*** Records for this task ***

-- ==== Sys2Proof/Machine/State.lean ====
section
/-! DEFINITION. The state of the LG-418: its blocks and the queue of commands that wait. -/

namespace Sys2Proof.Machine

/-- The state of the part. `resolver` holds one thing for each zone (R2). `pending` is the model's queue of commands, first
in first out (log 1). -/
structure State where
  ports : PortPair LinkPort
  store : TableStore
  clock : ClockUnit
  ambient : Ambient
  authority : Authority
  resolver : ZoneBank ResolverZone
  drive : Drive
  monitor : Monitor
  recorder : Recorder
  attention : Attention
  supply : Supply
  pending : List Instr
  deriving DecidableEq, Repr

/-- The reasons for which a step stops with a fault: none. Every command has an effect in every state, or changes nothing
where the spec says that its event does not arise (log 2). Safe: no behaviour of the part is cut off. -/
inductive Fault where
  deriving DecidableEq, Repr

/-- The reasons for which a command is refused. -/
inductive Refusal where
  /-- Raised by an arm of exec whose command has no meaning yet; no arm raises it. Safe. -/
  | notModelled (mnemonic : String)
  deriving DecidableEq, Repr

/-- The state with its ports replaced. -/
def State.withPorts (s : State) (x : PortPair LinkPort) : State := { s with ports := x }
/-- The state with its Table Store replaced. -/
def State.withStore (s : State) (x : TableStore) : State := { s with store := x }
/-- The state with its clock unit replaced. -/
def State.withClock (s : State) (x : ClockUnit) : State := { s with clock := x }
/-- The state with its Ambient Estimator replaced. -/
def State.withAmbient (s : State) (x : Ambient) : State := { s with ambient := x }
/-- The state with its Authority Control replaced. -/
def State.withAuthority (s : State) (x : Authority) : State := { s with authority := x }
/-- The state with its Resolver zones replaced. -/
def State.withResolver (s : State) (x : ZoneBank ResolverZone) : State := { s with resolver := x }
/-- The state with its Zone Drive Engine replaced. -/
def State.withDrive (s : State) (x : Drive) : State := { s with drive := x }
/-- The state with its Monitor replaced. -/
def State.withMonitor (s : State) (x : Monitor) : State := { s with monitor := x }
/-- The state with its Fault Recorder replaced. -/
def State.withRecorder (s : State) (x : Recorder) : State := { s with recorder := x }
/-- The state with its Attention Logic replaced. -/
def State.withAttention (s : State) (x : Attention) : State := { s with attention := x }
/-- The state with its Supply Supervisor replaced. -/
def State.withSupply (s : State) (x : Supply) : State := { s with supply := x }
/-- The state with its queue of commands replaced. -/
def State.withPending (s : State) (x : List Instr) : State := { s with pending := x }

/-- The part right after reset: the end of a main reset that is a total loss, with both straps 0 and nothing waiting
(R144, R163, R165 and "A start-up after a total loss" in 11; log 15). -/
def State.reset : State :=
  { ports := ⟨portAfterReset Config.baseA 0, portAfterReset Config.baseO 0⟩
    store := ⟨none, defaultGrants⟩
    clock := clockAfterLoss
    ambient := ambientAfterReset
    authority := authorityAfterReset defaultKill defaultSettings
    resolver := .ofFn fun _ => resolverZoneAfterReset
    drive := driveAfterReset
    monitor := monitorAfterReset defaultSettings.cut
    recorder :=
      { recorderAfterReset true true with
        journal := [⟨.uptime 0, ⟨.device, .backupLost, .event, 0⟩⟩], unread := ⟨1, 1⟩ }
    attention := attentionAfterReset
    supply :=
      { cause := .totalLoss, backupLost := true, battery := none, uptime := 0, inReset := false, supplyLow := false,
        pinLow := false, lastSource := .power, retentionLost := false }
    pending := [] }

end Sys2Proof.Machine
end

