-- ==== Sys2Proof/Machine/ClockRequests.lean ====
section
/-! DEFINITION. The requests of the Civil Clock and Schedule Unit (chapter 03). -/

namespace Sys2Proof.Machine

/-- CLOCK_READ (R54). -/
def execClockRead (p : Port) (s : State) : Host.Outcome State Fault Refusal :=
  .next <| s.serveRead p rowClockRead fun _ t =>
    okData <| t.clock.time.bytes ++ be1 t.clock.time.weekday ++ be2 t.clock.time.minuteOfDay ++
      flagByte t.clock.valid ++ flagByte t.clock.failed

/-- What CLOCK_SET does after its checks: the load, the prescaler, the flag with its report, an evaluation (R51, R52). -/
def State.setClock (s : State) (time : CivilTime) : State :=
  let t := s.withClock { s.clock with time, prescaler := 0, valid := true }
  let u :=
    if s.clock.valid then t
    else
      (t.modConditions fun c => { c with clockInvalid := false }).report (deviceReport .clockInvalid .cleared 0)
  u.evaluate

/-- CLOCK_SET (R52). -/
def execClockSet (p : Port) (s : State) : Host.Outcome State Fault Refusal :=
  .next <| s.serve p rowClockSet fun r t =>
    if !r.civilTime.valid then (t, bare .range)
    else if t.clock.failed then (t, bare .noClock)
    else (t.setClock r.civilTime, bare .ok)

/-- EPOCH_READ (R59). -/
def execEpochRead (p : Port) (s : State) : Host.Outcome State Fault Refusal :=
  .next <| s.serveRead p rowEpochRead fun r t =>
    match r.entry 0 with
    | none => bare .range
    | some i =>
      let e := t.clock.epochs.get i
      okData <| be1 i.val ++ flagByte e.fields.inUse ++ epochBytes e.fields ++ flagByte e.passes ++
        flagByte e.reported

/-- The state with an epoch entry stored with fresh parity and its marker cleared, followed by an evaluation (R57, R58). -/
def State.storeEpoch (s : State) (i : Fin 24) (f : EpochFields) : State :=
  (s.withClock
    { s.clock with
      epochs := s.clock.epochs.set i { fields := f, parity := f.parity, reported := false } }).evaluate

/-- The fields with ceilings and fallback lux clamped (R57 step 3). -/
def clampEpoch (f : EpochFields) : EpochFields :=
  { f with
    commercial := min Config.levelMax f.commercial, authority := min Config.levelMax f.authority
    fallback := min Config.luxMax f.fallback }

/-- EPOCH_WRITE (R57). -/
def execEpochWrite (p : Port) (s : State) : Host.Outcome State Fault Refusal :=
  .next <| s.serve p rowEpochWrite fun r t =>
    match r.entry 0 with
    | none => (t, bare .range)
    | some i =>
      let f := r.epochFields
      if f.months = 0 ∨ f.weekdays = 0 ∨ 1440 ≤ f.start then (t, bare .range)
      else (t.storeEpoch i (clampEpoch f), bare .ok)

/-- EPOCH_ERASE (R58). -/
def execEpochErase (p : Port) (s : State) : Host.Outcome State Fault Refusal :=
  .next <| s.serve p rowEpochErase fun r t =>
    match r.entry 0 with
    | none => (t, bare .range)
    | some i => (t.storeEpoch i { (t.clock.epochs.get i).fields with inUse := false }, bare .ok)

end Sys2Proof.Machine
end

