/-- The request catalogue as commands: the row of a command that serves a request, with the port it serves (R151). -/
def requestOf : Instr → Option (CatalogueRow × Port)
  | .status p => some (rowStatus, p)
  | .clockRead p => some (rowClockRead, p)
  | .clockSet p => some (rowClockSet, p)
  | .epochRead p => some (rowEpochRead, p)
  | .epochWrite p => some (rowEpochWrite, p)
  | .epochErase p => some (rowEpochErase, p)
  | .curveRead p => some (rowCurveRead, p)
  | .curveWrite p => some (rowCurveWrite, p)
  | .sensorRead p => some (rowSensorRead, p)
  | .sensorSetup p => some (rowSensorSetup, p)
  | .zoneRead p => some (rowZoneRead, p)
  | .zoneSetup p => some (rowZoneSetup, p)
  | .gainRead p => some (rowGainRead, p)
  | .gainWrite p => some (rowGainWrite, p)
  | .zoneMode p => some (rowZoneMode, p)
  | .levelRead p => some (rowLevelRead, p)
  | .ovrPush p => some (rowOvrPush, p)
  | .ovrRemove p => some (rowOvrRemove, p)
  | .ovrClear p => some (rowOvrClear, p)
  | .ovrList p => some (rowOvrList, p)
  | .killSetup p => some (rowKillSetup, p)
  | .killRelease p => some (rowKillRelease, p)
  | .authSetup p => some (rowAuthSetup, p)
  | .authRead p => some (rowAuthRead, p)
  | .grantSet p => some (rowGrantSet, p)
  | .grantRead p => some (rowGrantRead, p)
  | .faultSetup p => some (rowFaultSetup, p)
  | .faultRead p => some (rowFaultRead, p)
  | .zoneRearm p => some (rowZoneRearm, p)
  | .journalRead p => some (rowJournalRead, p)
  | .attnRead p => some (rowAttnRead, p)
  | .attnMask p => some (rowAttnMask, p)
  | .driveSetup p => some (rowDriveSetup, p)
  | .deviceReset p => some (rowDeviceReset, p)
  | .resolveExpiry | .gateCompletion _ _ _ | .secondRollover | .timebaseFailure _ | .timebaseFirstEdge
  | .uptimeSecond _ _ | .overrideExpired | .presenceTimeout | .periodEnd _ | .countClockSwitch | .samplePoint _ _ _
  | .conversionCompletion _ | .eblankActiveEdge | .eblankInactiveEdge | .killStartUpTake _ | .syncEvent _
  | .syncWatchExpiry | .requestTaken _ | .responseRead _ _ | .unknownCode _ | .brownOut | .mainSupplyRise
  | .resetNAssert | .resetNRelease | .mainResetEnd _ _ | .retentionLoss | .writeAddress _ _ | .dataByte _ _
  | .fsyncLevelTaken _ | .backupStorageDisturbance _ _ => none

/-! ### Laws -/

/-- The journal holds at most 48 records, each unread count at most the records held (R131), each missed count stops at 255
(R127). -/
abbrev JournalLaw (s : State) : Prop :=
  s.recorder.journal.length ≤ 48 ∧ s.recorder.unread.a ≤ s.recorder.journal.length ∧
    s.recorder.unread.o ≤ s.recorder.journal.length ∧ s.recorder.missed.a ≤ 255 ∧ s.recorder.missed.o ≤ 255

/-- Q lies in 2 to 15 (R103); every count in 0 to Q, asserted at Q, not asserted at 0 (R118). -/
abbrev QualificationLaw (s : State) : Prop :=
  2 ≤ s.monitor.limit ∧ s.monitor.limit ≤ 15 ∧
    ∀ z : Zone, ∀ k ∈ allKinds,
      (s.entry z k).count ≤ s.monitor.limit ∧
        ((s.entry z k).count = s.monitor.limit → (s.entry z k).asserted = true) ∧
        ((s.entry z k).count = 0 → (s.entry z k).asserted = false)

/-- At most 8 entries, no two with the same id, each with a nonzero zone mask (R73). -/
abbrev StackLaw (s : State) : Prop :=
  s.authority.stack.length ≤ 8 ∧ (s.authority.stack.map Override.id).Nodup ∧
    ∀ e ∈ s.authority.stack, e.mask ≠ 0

*** End of Records for this task ***

## Task details
Find all the lines containing "parity" in the material, then copy them.

## Answer to this exercise
/-- The state with an epoch entry stored with fresh parity and its marker cleared, followed by an evaluation (R57, R58). -/
      epochs := s.clock.epochs.set i { fields := f, parity := f.parity, reported := false } }).evaluate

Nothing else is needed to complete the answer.